On Fri, Jun 12, 2015 at 2:22 AM, Johannes Sixt <j6t@kdbg.org> wrote:
>
> Am 11.06.2015 um 20:59 schrieb Augie Fackler:
>>
>> When developing server software, it's often helpful to save a
>> potentially-bogus pack for later analysis. This makes that trivial,
>> instead of painful.
>
>
> When you develop server software, shouldn't you test drive the server via
the bare metal protocol anyway? That *is* painful, but unavoidable because
you must harden the server against any garbage that a potentially malicous
client could throw at it. Restricting yourself to a well-behaved client
such as fetch-pack is only half the deal.
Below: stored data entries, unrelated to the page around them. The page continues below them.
/-- R137: the closed form of the key's bits: bit `n` of key byte `k` is the bit of token `(8k + n + 64) mod 128`. -/
def Obligations.KeyBitsComeFromTheirTokens : Prop :=
  ∀ b : List Bool, b.length = 128 →
    (∀ k < 16, ∀ n < 8, (byteAt (assembleKey b) k).getLsbD n = b.getD ((8 * k + n + 64) % 128) false)
    ∧ (∀ k < 8, ∀ n < 8, (byteAt (assembleKey b) k).getLsbD n = b.getD (64 + 8 * k + n) false)
    ∧ ∀ k, 8 ≤ k → k < 16 → ∀ n < 8, (byteAt (assembleKey b) k).getLsbD n = b.getD (8 * (k - 8) + n) false

/-- R141: `Extract` of the carrier built for a key is that key, for every key. The base64 encoder that builds the carrier is the
model's (PRESUMED, log entry 7): the spec says `base64-encode` and does not write it out. -/
def Obligations.ExtractRecoversTheKeyOfABuiltCarrier : Prop :=
  ∀ key : Block, extractKey (buildCarrier key) = .ok key

/-! ### EXPAND -/

/-- 41_expand.md R155: the command EXPAND, accepted in IDLE only: error 2 for any other key length, else the schedule in `RKS` with zeros
above it, `NR` and `SV`. -/
def Obligations.ExpandCommandWritesTheSchedule : Prop :=
  decode 0x00000002 = .ok .expand
  ∧ (∀ s : State, (s.mode = .stream → exec .expand s = .next (raise .sequence s))
      ∧ (s.mode = .error → exec .expand s = .next s))
  ∧ ∀ s : State, s.mode = .idle →
    (s.klen.toNat ≠ 16 ∧ s.klen.toNat ≠ 24 ∧ s.klen.toNat ≠ 32 → exec .expand s = .next (raise .invalidKeyLength s))
    ∧ (s.klen.toNat = 16 ∨ s.klen.toNat = 24 ∨ s.klen.toNat = 32 →
        ∃ rks nr sched,
          exec .expand s = .next { s with rks := rks, nr := nr, sv := true, olen := 0, last := false }
          ∧ expandKey ((List.range s.klen.toNat).map (byteAt s.key)) = some (nr.toNat, sched)
          ∧ sched.length = 16 * (nr.toNat + 1)
          ∧ (∀ i < 16 * (nr.toNat + 1), byteAt rks i = sched.getD i 0)
          ∧ ∀ i, 16 * (nr.toNat + 1) ≤ i → i < 240 → byteAt rks i = 0)

/-- R150: which keys have a schedule, and its sizes; a key of any other length has none. -/
def Obligations.ScheduleSizesFollowTheKeyLength : Prop :=
  ∀ key : List Byte,
    (expandKey key = none ↔ key.length ≠ 16 ∧ key.length ≠ 24 ∧ key.length ≠ 32)
    ∧ ∀ nr sched, expandKey key = some (nr, sched) →
        nr = key.length / 4 + 6 ∧ (nr = 10 ∨ nr = 12 ∨ nr = 14) ∧ sched.length = 4 * (4 * (nr + 1))

/-- R153: the recurrence of the schedule's words, for every word of every schedule. -/
def Obligations.ScheduleWordsObeyTheRecurrence : Prop :=
  ∀ (key : List Byte) (nr : Nat) (sched : List Byte), expandKey key = some (nr, sched) →
    (∀ j < key.length / 4, keyWord sched j = keyWord key j)
    ∧ ∀ i, key.length / 4 ≤ i → i < 4 * (nr + 1) →
        let nk := key.length / 4
        let prev := keyWord sched (i - 1)
        (i % nk = 0 → keyWord sched i = kwordXor (keyWord sched (i - nk))
            ⟨sbox prev.b1 ^^^ BitVec.ofNat 8 (rcon (i / nk)), sbox prev.b2, sbox prev.b3, sbox prev.b0⟩)
        ∧ (i % nk ≠ 0 → 6 < nk → i % nk = 4 → keyWord sched i = kwordXor (keyWord sched (i - nk))
            ⟨sbox prev.b0, sbox prev.b1, sbox prev.b2, sbox prev.b3⟩)
        ∧ (i % nk ≠ 0 → ¬ (6 < nk ∧ i % nk = 4) → keyWord sched i = kwordXor (keyWord sched (i - nk)) prev)

/-- R155: the schedule is a function of `KEY[0..KLEN-1]` alone: two cores that agree on `KLEN` and those bytes get the same
240 bytes of `RKS` and the same `NR`, whatever else differs. -/
def Obligations.ScheduleDependsOnTheRawKeyAlone : Prop :=
  ∀ s u : State, s.mode = .idle → u.mode = .idle → s.klen = u.klen → keyLengthOk s.klen.toNat = true →
    (∀ i < s.klen.toNat, byteAt s.key i = byteAt u.key i) →
    ∃ s' u', exec .expand s = .next s' ∧ exec .expand u = .next u' ∧ s'.rks = u'.rks ∧ s'.nr = u'.nr

/-! ### DECBLK -/

/-- 42_decblk.md R170: the command DECBLK, accepted in IDLE only: error 9 without a schedule, else the decrypted block in `OBUF[0..15]`, every
other byte of `OBUF` unchanged. -/
def Obligations.DecblkCommandDecryptsOneBlock : Prop :=
  decode 0x00000003 = .ok .decblk
  ∧ (∀ s : State, (s.mode = .stream → exec .decblk s = .next (raise .sequence s))
      ∧ (s.mode = .error → exec .decblk s = .next s))
  ∧ ∀ s : State, s.mode = .idle →
    (s.sv = false → exec .decblk s = .next (raise .noSchedule s))
    ∧ (s.sv = true → ∃ m, exec .decblk s = .next { s with obuf := m, olen := 16, last := false }
        ∧ (∀ i < 16, byteAt (s.dbufBlock 0) i = s.dbufByte i)
        ∧ (∀ i < 16 * s.nr.toNat + 16, s.schedule.getD i 0 = byteAt s.rks i)
        ∧ ∀ i, State.obufByte { s with obuf := m } i
            = if i < 16 then byteAt (decBlock (s.dbufBlock 0) s.nr.toNat s.schedule) i else s.obufByte i)

/-- R167: `DecBlock` is whitening with block `Nr`, the rounds `Nr - 1` down to 1, and the final round without the column-mix. -/
def Obligations.DecBlockRunsItsRoundsInOrder : Prop :=
  ∀ (c : Block) (nr : Nat) (rk : List Byte), 1 ≤ nr →
    decBlock c nr rk =
      addRoundKey rk 0 (invSubBytes (invShiftRows
        ((List.range' 1 (nr - 1)).reverse.foldl
          (fun b r => invMixColumns (addRoundKey rk r (invSubBytes (invShiftRows b)))) (addRoundKey rk nr c))))

/-- R171, R172, R173, R175: the four transforms, entry by entry of the 4 by 4 matrix. Which table meets which byte in the inverse
column-mix is the spec's from general knowledge (PRESUMED, log entry 8). -/
def Obligations.TransformsActOnTheStateMatrix : Prop :=
  ∀ (b : Block) (rk : List Byte) (r : Nat), ∀ row < 4, ∀ col < 4,
    byteAt (addRoundKey rk r b) (row + 4 * col) = byteAt b (row + 4 * col) ^^^ rk.getD (16 * r + (row + 4 * col)) 0
    ∧ byteAt (invShiftRows b) (row + 4 * col) = byteAt b (row + 4 * ((col + 4 - row) % 4))
    ∧ byteAt (invSubBytes b) (row + 4 * col) = invSbox (byteAt b (row + 4 * col))
    ∧ byteAt (invMixColumns b) (0 + 4 * col) = mul14 (byteAt b (4 * col)) ^^^ mul11 (byteAt b (4 * col + 1))
        ^^^ mul13 (byteAt b (4 * col + 2)) ^^^ mul9 (byteAt b (4 * col + 3))
    ∧ byteAt (invMixColumns b) (1 + 4 * col) = mul9 (byteAt b (4 * col)) ^^^ mul14 (byteAt b (4 * col + 1))
        ^^^ mul11 (byteAt b (4 * col + 2)) ^^^ mul13 (byteAt b (4 * col + 3))
    ∧ byteAt (invMixColumns b) (2 + 4 * col) = mul13 (byteAt b (4 * col)) ^^^ mul9 (byteAt b (4 * col + 1))
        ^^^ mul14 (byteAt b (4 * col + 2)) ^^^ mul11 (byteAt b (4 * col + 3))
    ∧ byteAt (invMixColumns b) (3 + 4 * col) = mul11 (byteAt b (4 * col)) ^^^ mul13 (byteAt b (4 * col + 1))
        ^^^ mul9 (byteAt b (4 * col + 2)) ^^^ mul14 (byteAt b (4 * col + 3))

/-- R174: the inverse row-shift and the inverse substitution commute; neither commutes with the inverse column-mix, nor in
general with the round-key XOR. -/
def Obligations.InvShiftRowsAndInvSubBytesCommute : Prop :=
  (∀ b : Block, invShiftRows (invSubBytes b) = invSubBytes (invShiftRows b))
    ∧ (∃ b : Block, invShiftRows (invMixColumns b) ≠ invMixColumns (invShiftRows b))
    ∧ (∃ b : Block, invSubBytes (invMixColumns b) ≠ invMixColumns (invSubBytes b))
    ∧ (∃ (b : Block) (rk : List Byte) (r : Nat), invShiftRows (addRoundKey rk r b) ≠ addRoundKey rk r (invShiftRows b))
    ∧ ∃ (b : Block) (rk : List Byte) (r : Nat), invSubBytes (addRoundKey rk r b) ≠ addRoundKey rk r (invSubBytes b)

/-- R168: `DecBlock` is the inverse of the AES forward cipher under the same key, for every key and block. The forward cipher is
the model's (PRESUMED, log entry 7): the spec names it and does not write it out. -/
def Obligations.DecBlockInvertsTheForwardCipher : Prop :=
  ∀ (key : List Byte) (nr : Nat) (rk : List Byte) (p : Block), expandKey key = some (nr, rk) →
    decBlock (encBlock p nr rk) nr rk = p

/-! ### SBEGIN and SNEXT -/

/-- 43_stream.md R190: the commands SBEGIN and SBEGIN.X, accepted in IDLE only: the checks in their order, and every write when they pass. -/
def Obligations.SbeginCommandBeginsTheStream : Prop :=
  (decode 0x00000004 = .ok (.sbegin false) ∧ decode 0x00000104 = .ok (.sbegin true))
  ∧ (∀ (s : State) (x : Bool), (s.mode = .stream → exec (.sbegin x) s = .next (raise .sequence s))
      ∧ (s.mode = .error → exec (.sbegin x) s = .next s))
  ∧ ∀ s : State, s.mode = .idle →
    (∀ x, exec (.sbegin x) s =
      if x = true ∧ ¬ (s.klen.toNat = 16 ∨ s.klen.toNat = 24 ∨ s.klen.toNat = 32) then .next (raise .invalidKeyLength s)
      else if x = false ∧ s.sv = false then .next (raise .noSchedule s)
      else if s.slen.toNat < 20 then .next (raise .streamTooShort s)
      else if (s.slen.toNat - 20) % 16 ≠ 0 then .next (raise .invalidStreamLength s)
      else if s.slen.toNat - 20 < s.declaredLength.toNat then .next (raise .declaredLengthExceedsCiphertext s)
      else .next
        { (if x = true then expansion s else s) with
          chain := s.dbufBlock 0, declen := s.declaredLength, remct := BitVec.ofNat 32 (s.slen.toNat - 20)
          rempt := s.declaredLength, olen := 0
          mode := if s.slen.toNat = 20 then .idle else .stream, last := decide (s.slen.toNat = 20) })
    ∧ (∀ i < 16, byteAt (s.dbufBlock 0) i = s.dbufByte i)
    ∧ s.declaredLength.toNat = (s.dbufByte 16).toNat + 2 ^ 8 * (s.dbufByte 17).toNat + 2 ^ 16 * (s.dbufByte 18).toNat
        + 2 ^ 24 * (s.dbufByte 19).toNat
    ∧ (s.klen.toNat = 16 ∨ s.klen.toNat = 24 ∨ s.klen.toNat = 32 → ∃ nr sched,
        expandKey s.rawKey = some (nr, sched)
        ∧ expansion s = { s with rks := padTo 240 sched, nr := BitVec.ofNat 4 nr, sv := true })

/-- R192, R193: the command SNEXT, accepted in STREAM only: each block of the window is decrypted and XORed with the ciphertext before it (with
`CHAIN` for the first), and the position, the flags and `STATE` advance; nothing else changes. -/
def Obligations.SnextCommandDecryptsOneWindow : Prop :=
  decode 0x00000005 = .ok .snext
  ∧ (∀ s : State, (s.mode = .idle → exec .snext s = .next (raise .sequence s))
      ∧ (s.mode = .error → exec .snext s = .next s))
  ∧ ∀ s : State, s.Inv → s.mode = .stream →
    let w := min 1024 s.remct.toNat
    w % 16 = 0 ∧ 16 ≤ w ∧ ∃ m,
      exec .snext s = .next
        { s with
          obuf := m, chain := s.dbufBlock (w / 16 - 1), olen := BitVec.ofNat 32 (min s.rempt.toNat w)
          rempt := BitVec.ofNat 32 (s.rempt.toNat - min s.rempt.toNat w)
          remct := BitVec.ofNat 32 (s.remct.toNat - w)
          mode := if s.remct.toNat = w then .idle else .stream, last := decide (s.remct.toNat = w) }
      ∧ (∀ j < w / 16, ∀ i < 16, State.obufByte { s with obuf := m } (16 * j + i)
          = byteAt (decBlock (s.dbufBlock j) s.nr.toNat s.schedule) i
            ^^^ byteAt (if j = 0 then s.chain else s.dbufBlock (j - 1)) i)
      ∧ (∀ j i, i < 16 → byteAt (s.dbufBlock j) i = s.dbufByte (16 * j + i))
      ∧ ∀ i, w ≤ i → State.obufByte { s with obuf := m } i = s.obufByte i

/-- R198: a stream that decrypts gives exactly `declared_length` bytes, which is at most its ciphertext's length, so it is also
`min(declared_length, 16k)`. -/
def Obligations.StreamOutputHasTheDeclaredLength : Prop :=
  ∀ (st : List Byte) (nr : Nat) (rk p : List Byte), 20 ≤ st.length → decryptStream st nr rk = .ok p →
    let declared := (le32 (st.getD 16 0) (st.getD 17 0) (st.getD 18 0) (st.getD 19 0)).toNat
    (st.length - 20) % 16 = 0 ∧ declared ≤ st.length - 20 ∧ p.length = declared
      ∧ p.length = min declared (16 * ((st.length - 20) / 16))

/-- R197: changing `IV0` changes only the first decrypted block, by exactly the difference of the IVs; changing one ciphertext
block changes only its own plaintext block and, by exactly the difference, the next. -/
def Obligations.ChangesReachOnlyTheirOwnBlocks : Prop :=
  (∀ (iv iv' rest : List Byte) (nr : Nat) (rk p : List Byte), iv.length = 16 → iv'.length = 16 →
    decryptStream (iv ++ rest) nr rk = .ok p →
    ∃ p', decryptStream (iv' ++ rest) nr rk = .ok p' ∧ p'.length = p.length
      ∧ (∀ i, 16 ≤ i → p'.getD i 0 = p.getD i 0)
      ∧ ∀ i, i < 16 → i < p.length → p'.getD i 0 ^^^ p.getD i 0 = iv'.getD i 0 ^^^ iv.getD i 0)
  ∧ ∀ (nr : Nat) (rk : List Byte) (prev c' : Block) (cs : List Block) (k : Nat), k < cs.length →
      (∀ j, j ≠ k → j ≠ k + 1 → (cbcBlocks nr rk prev (cs.set k c'))[j]? = (cbcBlocks nr rk prev cs)[j]?)
      ∧ ∀ q, (cbcBlocks nr rk prev cs)[k + 1]? = some q →
          ∃ q' c, (cbcBlocks nr rk prev (cs.set k c'))[k + 1]? = some q' ∧ cs[k]? = some c
            ∧ ∀ i < 16, byteAt q' i ^^^ byteAt q i = byteAt c' i ^^^ byteAt c i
We do that too, but sometimes I've encountered an edge case that's
trivially reproduced from an existing repo, and going through the work to
manually drive the server is a monumental pain in the butt, and all I
*really* need is to see the bytes sent from the server to the client. If it
weren't for SSL-everywhere, I'd probably just do this with wireshark, but
that's not the world I live in.

>
>
> That said, I do think that fetch-pack could learn a mode that makes it
easier to debug the normal behavior of a server (if such a mode is missing
currently).
>
> What is the problem with the current fetch-pack implementation? Does it
remove a bogus packfile after download? Does it abort during download when
it detects a broken packfile? Does --keep not do what you need?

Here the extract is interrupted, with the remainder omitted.